The lectures reveal the various themes and preoccupations in Foucault’s work in the 1970s and 80s; they also help to contextualize many of the changes in his thought. Still, it is difficult to characterize Foucault’s work.

He often denied that he was a theorist, by which he meant someone who works within an overarching system. Describing himself as an experimenter, Foucault frequently underscored the tentative and fragmentary nature of his research. His work is also anti-systematic in the sense that it explores the logic of specific mechanisms, technologies and strategies of power. This exploration requires that close attention be paid to historical conditions whose singularity defies subsumption under a universal history. But Foucault’s antipathy towards systematic thought also meant that he enthusiastically pursued new directions in his research (his later study of care of the self in ancient Greece and Hellenistic Rome is a case in point), and he readily acknowledged the disparities between his earlier and later work.
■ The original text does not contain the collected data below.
-- ==== Sys2Proof/Machine/RegFile.lean ====
section
/-! DEFINITION. The registers of BAR 0, the device reset and the rules of register writes
(R370 to R372, R377, R379, R388, R392 to R397, R399, R400, R403, R406). -/
namespace Sys2Proof.Machine

/-! ## The device reset (R392 to R395, R399) -/

/-- The bits of RSTCAUSE (R393). -/
inductive ResetCause where
  | power | link | host | stopRst | therm | volt | hexwd | fwFail
  deriving DecidableEq, Repr

/-- The bit of a cause. -/
def ResetCause.bit : ResetCause → Nat
  | .power => 0 | .link => 1 | .host => 2 | .stopRst => 3 | .therm => 4 | .volt => 5 | .hexwd => 6 | .fwFail => 7

/-- Adds a cause to RSTCAUSE. -/
def addCause (x : BitVec 8) (c : ResetCause) : BitVec 8 := x ||| BitVec.ofNat 8 (2 ^ c.bit)

/-- RSTCAUSE as a reset leaves it: power-on clears every other bit, a cause that arises while a reset is in progress is added, and
any reset of a device that has stopped under R342 adds STOPRST (R393). -/
def resetCauseWord (s : State) (c : ResetCause) : BitVec 8 :=
  if c = .power then addCause 0 c
  else if s.regs.boot = .reset then addCause s.regs.rstCause c
  else addCause (if s.regs.unrestored then addCause 0 .stopRst else 0) c

/-- Resets since manufacture: a further cause belongs to the reset in progress (R392, R393). -/
def resetCount (s : State) : Word := if s.regs.boot = .reset then s.regs.rstCount else s.regs.rstCount + 1

/-- The record slots of LASTREC: those of the reset in progress stay (R393, R395). -/
def lastRecords (s : State) (c : ResetCause) : List (List DWord) :=
  if c = .power then [] else if s.regs.boot = .reset then s.regs.lastRec else s.records.recent

/-- A reset: every context, inlet, command and lease is gone, HBM and CLOCK start afresh, and the device stands in RESET.
Host memory, peers, fuses and non-volatile storage stay (R388, R394, R395, R399, R402, R405). -/
def doReset (s : State) (c : ResetCause) : State :=
  let o := s.regs
  { State.reset with
    host := s.host, peer := s.peer, msix := s.msix, cycles := s.cycles, nextUid := s.nextUid, occasion := s.occasion,
    agenda := s.agenda
    regs := { Regs.reset with
      rstCause := resetCauseWord s c, rstCount := resetCount s, lastRec := lastRecords s c, keyIdx := o.keyIdx,
      spareLane := o.spareLane, retCore := o.retCore, retRows := o.retRows, retFrames := o.retFrames, portOff := o.portOff,
      retL2 := o.retL2 } }

/-! ## Reading registers -/

/-- The four bytes of a list at an offset, as a word. -/
def wordIn (l : List Byte) (off : Nat) : Word := BitVec.ofNat 32 (ofLe ((l.drop off).take 4))

/-- One half of a 64-bit register. -/
def halfOf (x : DWord) (high : Bool) : Word := if high then hiWord x else loWord x

/-- BOOTSTAT.STATE (R400). -/
def Boot.code : Boot → Nat
  | .reset => 0 | .calib => 1 | .verify => 2 | .config => 3 | .init => 4 | .ready => 5 | .stopped => 6

/-- BOOTSTAT (R400). -/
def bootStat (r : Regs) : Word := BitVec.ofNat 32 (r.boot.code + (if r.badCfg then 8 else 0))

/-- DEVSTAT (R392). -/
def devStat (r : Regs) : Word :=
  BitVec.ofNat 32 ((if r.boot = .ready then 1 else 0) + (if r.boot = .stopped then 2 else 0)
    + (if r.islands.any (·.throt) then 4 else 0))

/-- DEVID: the part code and the revision (R400). -/
def devId : Word := (0x4A08 : BitVec 16) ++ Config.revision

/-- A 1-bit field at a place. -/
def flagAt (b : Bool) (k : Nat) : Nat := if b then 2 ^ k else 0

/-- One of the four registers of an island (R397). -/
def islandRead (i : Island) (r : Nat) : Word :=
  match r with
  | 0 => i.volt ++ i.temp
  | 1 => i.proc ++ i.freq
  | 2 => i.thrcnt ++ BitVec.ofNat 16 (flagAt i.off 3 + flagAt i.valarm 2 + flagAt i.talarm 1 + flagAt i.throt 0)
  | _ => i.vnom ++ i.maxt

/-- ATTCTL (R406). -/
def attCtl (r : Regs) : Word := BitVec.ofNat 32 (r.attState * 256 + r.attReason * 4096)

/-- A word of RETCORE: bit c is 1 when module core c is retired (R388). -/
def retCoreWord (r : Regs) (k : Nat) : Word :=
  BitVec.ofNat 32 (maskOf ((r.retCore.filter fun c => decide (32 * k ≤ c) && decide (c < 32 * k + 32)).map (· - 32 * k)))

/-- The block at offset 0; the reserved bits of BOOTCFG read 0 (R7, R388, R392, R397, R400). -/
def identityRead (s : State) (off : Nat) : Word :=
  let r := s.regs
  if off = 0x00 then devId
  else if off = 0x08 then loWord Config.serial
  else if off = 0x0C then hiWord Config.serial
  else if off = 0x10 then r.bootCfg &&& 0xFF03
  else if off = 0x18 then bootStat r
  else if off = 0x20 ∨ off = 0x24 then halfOf r.winBase (off == 0x24)
  else if off = 0x28 ∨ off = 0x2C then halfOf r.winSize (off == 0x2C)
  else if off = 0x30 then r.sealPer
  else if off = 0x34 then r.pwrCap
  else if off = 0x40 then attCtl r
  else if off = 0x48 ∨ off = 0x4C then halfOf r.attDst (off == 0x4C)
  else if 0x60 ≤ off ∧ off < 0x80 then wordIn r.attNonce (off - 0x60)
  else if off = 0x80 then BitVec.ofNat 32 r.keyIdx
  else if 0x84 ≤ off ∧ off < 0xC4 then wordIn r.meas (off - 0x84)
  else if off = 0x100 then BitVec.ofNat 32 r.rstCause.toNat
  else if off = 0x104 then r.rstCount
  else if off = 0x10C then devStat r
  else if 0x200 ≤ off ∧ off < 0x2C0 then wordIn (r.spareLane.map (BitVec.ofNat 8)) (off - 0x200)
  else if 0x2C0 ≤ off ∧ off < 0x2D8 then retCoreWord r ((off - 0x2C0) / 4)
  else if off = 0x2D8 then r.retRows
  else if off = 0x2DC then BitVec.ofNat 32 r.retFrames.length
  else if off = 0x2E0 then r.portOff
  else if off = 0x2E4 then r.retL2
  else if 0x400 ≤ off ∧ off < 0x800 then wordIn (wordBytes (r.lastRec.flatMap id)) (off - 0x400)
  else if 0x1000 ≤ off ∧ off < 0x1800 then islandRead (r.islands.getD ((off - 0x1000) / 16) Island.reset) (off / 4 % 4)
  else if off = 0x1800 then BitVec.ofNat 32 (r.monctl.toNat + 110 * 256)
  else 0

/-- ICTL (R371). -/
def ictlWord (n : Inlet) : Word := BitVec.ofNat 32 (flagAt n.en 31 + n.log2n * 65536)

/-- The registers of an inlet (R371). -/
def inletRead (n : Inlet) (off : Nat) : Word :=
  match off / 4 with
  | 0 => loWord n.base
  | 1 => hiWord n.base
  | 2 => ictlWord n
  | 3 => n.tail
  | 4 => n.head
  | 5 => n.chead
  | 6 => if n.error then 1 else 0
  | _ => 0

/-- The registers of the record queue (R379). -/
def recordRead (r : Records) (off : Nat) : Word :=
  match off / 4 with
  | 0 => loWord r.base
  | 1 => hiWord r.base
  | 2 => BitVec.ofNat 32 (r.log2n * 65536)
  | 3 => r.head
  | 4 => r.tail
  | 5 => r.lost
  | _ => 0

/-- CMD: the code and the state of the last command (R377). -/
def cmdWord (r : Regs) : Word := BitVec.ofNat 32 (r.cmdCode.toNat + r.cmdState.toNat * 2 ^ 24)

/-- Reads one 32-bit register; until READY only the block at offset 0 answers (R370, R399). -/
def regRead32 (s : State) (off : Nat) : Word :=
  let off := off / 4 * 4
  if off < 0x10000 then identityRead s off
  else if s.regs.boot ≠ .ready then 0
  else if 0x10000 ≤ off ∧ off < 0x10800 then inletRead (s.inlets.getD ((off - 0x10000) / 32) Inlet.reset) (off % 32)
  else if off = 0x20000 ∨ off = 0x20004 then halfOf s.regs.cmdArg (off == 0x20004)
  else if off = 0x20008 then cmdWord s.regs
  else if 0x30000 ≤ off ∧ off < 0x30018 then recordRead s.records (off - 0x30000)
  else 0

/-- Reads n bytes of register space, 4 or 8 (R172). -/
def regRead (s : State) (off n : Nat) : List Byte :=
  leBytes 4 (regRead32 s off).toNat ++ (if n = 8 then leBytes 4 (regRead32 s (off + 4)).toNat else [])

/-! ## Writing registers -/

/-- Replaces one half of a 64-bit register. -/
def setHalf (x : DWord) (high : Bool) (v : Word) : DWord := if high then joinWords (loWord x) v else joinWords v (hiWord x)

/-- Replaces four bytes of a list. -/
def setWordIn (l : List Byte) (off : Nat) (v : Word) : List Byte := l.take off ++ leBytes 4 v.toNat ++ l.drop (off + 4)

/-- Whether a boot configuration is valid (R369, R400). -/
def bootCfgValid (r : Regs) : Bool :=
  let base := r.winBase.toNat
  let size := r.winSize.toNat
  let perStack := Config.hbmBytes / 2 ^ (6 - bitsOf r.bootCfg.toNat 0 2) / 12
  bitsOf r.bootCfg.toNat 16 16 == 0 && bitsOf r.bootCfg.toNat 2 6 == 0 && base % 0x200000 == 0 && size % 0x200000 == 0
  && size != 0 && decide (base + size ≤ Config.hbmBytes)
  && base / 2 ^ 36 == (base + size - 1) / 2 ^ 36 && decide ((base + size - 1) % 2 ^ 36 < 2 ^ 36 - perStack)

/-- BOOTCTL.START (R399). -/
def bootStart (s : State) : State :=
  if s.regs.boot ≠ .config then s
  else if bootCfgValid s.regs then { s with regs := { s.regs with boot := .init, badCfg := false } }
  else { s with regs := { s.regs with badCfg := true } }

/-- PWRCAP accepts 1,200 to 3,200; another value is stored as the nearer limit (R403). -/
def clampPower (x : Word) : Word := if x.toNat < 1200 then 1200 else if 3200 < x.toNat then 3200 else x

/-- The keys that the fuses hold (R405). -/
def keyCount : Nat := 2 ^ 20

/-- A request for a report: it burns the next fuse before the signature (R405, R406). -/
def attRequest (s : State) : State :=
  let r := s.regs
  if r.boot ≠ .ready ∨ r.attState = 1 then s
  else if keyCount ≤ r.keyIdx then { s with regs := { r with attState := 3, attReason := 1 } }
  else if r.attDst.toNat % 64 ≠ 0 then { s with regs := { r with attState := 3, attReason := 3 } }
  else { s with regs := { r with attState := 1, attReason := 0, keyIdx := r.keyIdx + 1 } }

/-- A write of an island's registers (R397). -/
def islandWrite (i : Island) (r : Nat) (v : Word) : Island :=
  match r with
  | 2 => { i with valarm := i.valarm && !bitOf v.toNat 2, talarm := i.talarm && !bitOf v.toNat 1 }
  | 3 => { i with maxt := i.temp }
  | _ => i

/-- A write of RSTCTL (R394). -/
def rstCtl (s : State) (v : Word) : State := if bitsOf v.toNat 16 16 = 0x5253 ∧ bitOf v.toNat 0 then doReset s .host else s

/-- Whether WINBASE and WINSIZE may still be written: they are frozen at START (R400). -/
def windowOpen (r : Regs) : Bool := r.boot != .init && r.boot != .ready

/-- Writes a register of the block at offset 0; read-only and reserved offsets ignore it, and after the R342 stop every one but RSTCTL
(R388, R392, R394, R397, R400, R403). -/
def identityWrite (s : State) (off : Nat) (v : Word) : State :=
  let r := s.regs
  if off = 0x108 then rstCtl s v
  else if r.unrestored then s
  else if off = 0x10 then (if r.boot = .config then { s with regs := { r with bootCfg := v } } else s)
  else if off = 0x14 then (if bitOf v.toNat 0 then bootStart s else s)
  else if off = 0x20 ∨ off = 0x24 then
    (if windowOpen r then { s with regs := { r with winBase := setHalf r.winBase (off == 0x24) v } } else s)
  else if off = 0x28 ∨ off = 0x2C then
    (if windowOpen r then { s with regs := { r with winSize := setHalf r.winSize (off == 0x2C) v } } else s)
  else if off = 0x30 then { s with regs := { r with sealPer := v } }
  else if off = 0x34 then { s with regs := { r with pwrCap := clampPower v } }
  else if off = 0x40 then (if bitOf v.toNat 0 then attRequest s else s)
  else if off = 0x48 ∨ off = 0x4C then { s with regs := { r with attDst := setHalf r.attDst (off == 0x4C) v } }
  else if 0x60 ≤ off ∧ off < 0x80 then { s with regs := { r with attNonce := setWordIn r.attNonce (off - 0x60) v } }
  else if off = 0x100 then { s with regs := { r with rstCause := r.rstCause &&& ~~~ BitVec.ofNat 8 v.toNat } }
  else if 0x1000 ≤ off ∧ off < 0x1800 then
    { s with regs := { r with islands := modifyAt (fun i => islandWrite i (off / 4 % 4) v) r.islands ((off - 0x1000) / 16) } }
  else if off = 0x1800 then
    (if 70 ≤ v.toNat % 256 ∧ v.toNat % 256 ≤ 105 then { s with regs := { r with monctl := BitVec.ofNat 8 v.toNat } } else s)
  else s

/-- Whether an inlet still has blocks to take (R372). -/
def inletBusy (n : Inlet) : Bool := n.en && n.head != n.tail && !n.error

/-- A write of ITAIL (R372). -/
def itailWritten (n : Inlet) (v : Word) : Inlet :=
  if 2 ^ n.log2n < (v - n.chead).toNat then { n with error := true } else { n with tail := v }

/-- A write of ICTL (R371, R372). -/
def ictlWritten (n : Inlet) (v : Word) : Inlet :=
  if inletBusy n then { n with error := true }
  else { n with en := bitOf v.toNat 31, log2n := bitsOf v.toNat 16 5, error := n.error && bitOf v.toNat 31 }

/-- A write of one half of IBASE (R372). -/
def ibaseWritten (n : Inlet) (high : Bool) (v : Word) : Inlet :=
  if inletBusy n then { n with error := true } else { n with base := setHalf n.base high v }

/-- Writes a register of an inlet. -/
def inletWrite (n : Inlet) (off : Nat) (v : Word) : Inlet :=
  match off / 4 with
  | 0 => ibaseWritten n false v
  | 1 => ibaseWritten n true v
  | 2 => ictlWritten n v
  | 3 => itailWritten n v
  | _ => n

/-- A write of RQCTL: a LOG2N outside 4 to 16 is stored as 0, and while the queue is enabled only 0 is taken (R379). -/
def rqctlWritten (r : Records) (v : Word) : Records :=
  let n := bitsOf v.toNat 16 5
  if r.log2n = 0 then { r with log2n := if 4 ≤ n ∧ n ≤ 16 then n else 0 }
  else if n = 0 then { r with log2n := 0 } else r

/-- Writes a register of the record queue (R379). -/
def recordWrite (r : Records) (off : Nat) (v : Word) : Records :=
  match off / 4 with
  | 0 => if r.log2n = 0 then { r with base := setHalf r.base false v } else r
  | 1 => if r.log2n = 0 then { r with base := setHalf r.base true v } else r
  | 2 => rqctlWritten r v
  | 3 => { r with head := v }
  | _ => r

/-- The first n 64-bit words of a list of bytes. -/
def dwordsOf : Nat → List Byte → List DWord
  | 0, _ => []
  | n + 1, b => BitVec.ofNat 64 (ofLe (b.take 8)) :: dwordsOf n (b.drop 8)

/-- Writes CMD: a command starts unless one runs, with its argument as it stands then; a code that no command has fails at once
(R377, R380). -/
def cmdWrite (s : State) (v : Word) : State :=
  let code := v.toNat % 256
  if s.regs.cmdState = 1 then s
  else if 1 ≤ code ∧ code ≤ 9 then { s with regs := { s.regs with
    cmdCode := BitVec.ofNat 8 code, cmdState := 1, cmdWords := dwordsOf 8 (s.hbm.read s.regs.cmdArg.toNat 64) } }
  else raiseVector { s with regs := { s.regs with cmdCode := BitVec.ofNat 8 code, cmdState := 2 } } 2

/-- Writes one 32-bit register; until READY only the block at offset 0 answers (R370, R399). -/
def regWrite32 (s : State) (off : Nat) (v : Word) : State :=
  let off := off / 4 * 4
  if off < 0x10000 then identityWrite s off v
  else if s.regs.boot ≠ .ready then s
  else if 0x10000 ≤ off ∧ off < 0x10800 then
    { s with inlets := modifyAt (fun n => inletWrite n (off % 32) v) s.inlets ((off - 0x10000) / 32) }
  else if off = 0x20000 ∨ off = 0x20004 then { s with regs := { s.regs with cmdArg := setHalf s.regs.cmdArg (off == 0x20004) v } }
  else if off = 0x20008 then cmdWrite s v
  else if 0x30000 ≤ off ∧ off < 0x30018 then { s with records := recordWrite s.records (off - 0x30000) v }
  else s

/-- Writes 4 or 8 bytes of register space, the lower word first (R172, R370). -/
def regWrite (s : State) (off : Nat) (data : List Byte) : State :=
  let s1 := regWrite32 s off (wordIn data 0)
  if data.length = 8 then regWrite32 s1 (off + 4) (wordIn data 4) else s1

end Sys2Proof.Machine
end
Foucault’s books and lectures are highly original histories that centre on power relations, including the struggles that have been waged, and that continue to be waged, against prevailing forms of power by individuals and groups in different sites. In other words, Foucault’s view of history highlights the antagonisms, conflicts and struggles that rend it, and for this reason, Foucault openly acknowledged his debt to Karl Marx.

Power relations

However, rather than examining the economic forces that have shaped Western history, Foucault studied power relations in both institutional settings and the modern state. As he noted in interviews, his interest in power was grounded in his experiences of the Second World War: it was the twin threats of fascism and Stalinism that led Foucault to focus on power relations and on the types of knowledge that these relations invariably spawned.

What, then, are power relations? Adopting a view of power that owes much to Friedrich Nietzsche, Foucault contends that power relations consist in a play of forces in which one force relates to another by attempting to bring it under its influence or control (from benign activities, such as teaching someone how to do something, to more malign activities involving coercion). When one force proves weaker than the other, the stronger force will be able to direct its conduct “in a fairly constant manner and with reasonable certainty”. By extension, the stronger force will also shape the identity of the weaker force. However, since power is exercised everywhere, Foucault insisted that struggle, too, is ubiquitous. Society consists in “a perpetual and multiform struggle” because “power relations necessarily incite, constantly call for and open up the possibility of resistance”.